■ How to complete this task ■
When a line in the entries contains the word "length", copy that line in full.

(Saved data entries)

/-- R105, R106: an illegal word arriving on either port raises `F_ILLEGAL` with that word, whatever
`coop` holds, and has no other effect. -/
def Obligations.IllegalWordRaisesIllegalOnly : Prop :=
  ∀ (s : State) (p : Port) (cw : Word) (payload : List Byte) (rest : List Input),
    s.fault = none → s.inputs = .word p cw payload :: rest → IllegalWord cw →
    payload.length = payloadLength cw →
    step s = .next { s with inputs := rest, fault := some ⟨.illegal, cw⟩ }

/-- R103: an ill-formed pair of RB.ADD or TX.SEND is refused before it reaches the BSC, on either port
and in every state. That a byte list that is not empty is refused beside any other word too, and a
list of the wrong length beside an illegal word, and that this comes before the check for an illegal
word and for a halted BSC, is the model's reading (log entry 11). -/
def Obligations.IllFormedPairIsRefused : Prop :=
  ∀ (s : State) (p : Port) (cw : Word) (payload : List Byte) (rest : List Input),
    s.inputs = .word p cw payload :: rest → payload.length ≠ payloadLength cw →
    step s = .refused .payloadMismatch

/-! ### Steps, ports and faults -/

/-- R106: a well-formed command arriving on its own port runs its meaning. That a frame on the wire
(R120) is taken as one instruction in one step is the model's reading (log entry 6). -/
def Obligations.StepRunsTheArrivingInstruction : Prop :=
  ∀ (s : State) (i : Instr) (rest : List Input), i.wellFormed = true →
    s.inputs = inputOfPacket (encode i) :: rest →
    step s = exec i { s with inputs := rest }

/-- R303: the clauses under which a legal command is turned away with `F_CONTEXT`. -/
def TurnedAway (i : Instr) (p : Port) (c : Coop) : Prop :=
  (i = .tmrTick ∨ ∃ b, i = .rxByte b) ∧ p = .coop ∨
  (i ≠ .tmrTick ∧ ∀ b, i ≠ .rxByte b) ∧
    (p = .irq ∨ (∃ j, c = .dispatch j) ∨ c = .parse ∨ c = .drain ∨
      (c = .idle ∧ i = .tmrCbret) ∨
      ((∃ j, c = .callback j) ∧ (i = .tmrDispatch ∨ i = .rxParse ∨ i = .txDrain)))

/-- R303: a legal command is accepted exactly when the rule says so. Turned away, it raises `F_CONTEXT`
with its word and changes nothing else, and its payload is gone with it; let in, it runs its meaning and
raises no `F_CONTEXT`. -/
def Obligations.PortAcceptance : Prop :=
  ∀ (s : State) (i : Instr) (p : Port) (cw : Word) (payload : List Byte) (rest : List Input),
    s.fault = none → i.wellFormed = true → encode i = .command cw payload →
    s.inputs = .word p cw payload :: rest →
    (TurnedAway i p s.coop →
      step s = .next { s with inputs := rest, fault := some ⟨.context, cw⟩ }) ∧
    (¬ TurnedAway i p s.coop →
      step s = exec i { s with inputs := rest } ∧
      ∀ (t : State) (w : Word), step s = .next t → t.fault ≠ some ⟨.context, w⟩)

/-- R301, R106: a halted BSC takes no step, whatever word arrives, whatever comes in on the line, and
when it is left to itself. That the model's step then answers the same state is its choice (log entry
9), and that the word or the bytes are dropped from the inputs is its reading (log entry 10). -/
def Obligations.HaltedTakesNoStep : Prop :=
  ∀ (s : State) (rest : List Input), s.fault ≠ none →
    (s.inputs = [] → step s = .next s) ∧
    (s.inputs = .own :: rest → step s = .next { s with inputs := rest }) ∧
    (∀ bits, s.inputs = .wire bits :: rest → step s = .next { s with inputs := rest }) ∧
    (∀ p cw payload, s.inputs = .word p cw payload :: rest → payload.length = payloadLength cw →
      step s = .next { s with inputs := rest })

/-- R301: the step that raises a fault changes nothing but the fault record: no result word, no event,
and no state. -/
def Obligations.RaisingChangesOnlyTheRecord : Prop :=
  ∀ s t : State, s.fault = none → step s = .next t → t.fault ≠ none →
    t = { s with inputs := s.inputs.tail, fault := t.fault }

/-- R301, R350: once set, `fault` is never cleared except by reset. -/
def Obligations.OnlyResetClearsFault : Prop :=
  ∀ s t : State, s.fault ≠ none → step s = .next t →
    t.fault = s.fault ∨ ∃ rest, s.inputs = .reset :: rest

/-- R46, R106, R182: the word a fault records is the arriving command word, or, for a fault of the BSC's
own step, the word of the dispatch pass. -/
def Obligations.FaultRecordsTheRaisingWord : Prop :=
  ∀ (s t : State) (r : FaultRecord), s.fault = none → step s = .next t → t.fault = some r →
    (∃ p payload rest, s.inputs = .word p r.word payload :: rest) ∨
    (r = ⟨.unsetPeriod, 0x06000000⟩ ∧ (s.inputs = [] ∨ ∃ rest, s.inputs = .own :: rest) ∧
      ∃ j, s.coop = .dispatch j)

■ Task response ■
    payload.length = payloadLength cw →
list of the wrong length beside an illegal word, and that this comes before the check for an illegal
    s.inputs = .word p cw payload :: rest → payload.length ≠ payloadLength cw →
    (∀ p cw payload, s.inputs = .word p cw payload :: rest → payload.length = payloadLength cw →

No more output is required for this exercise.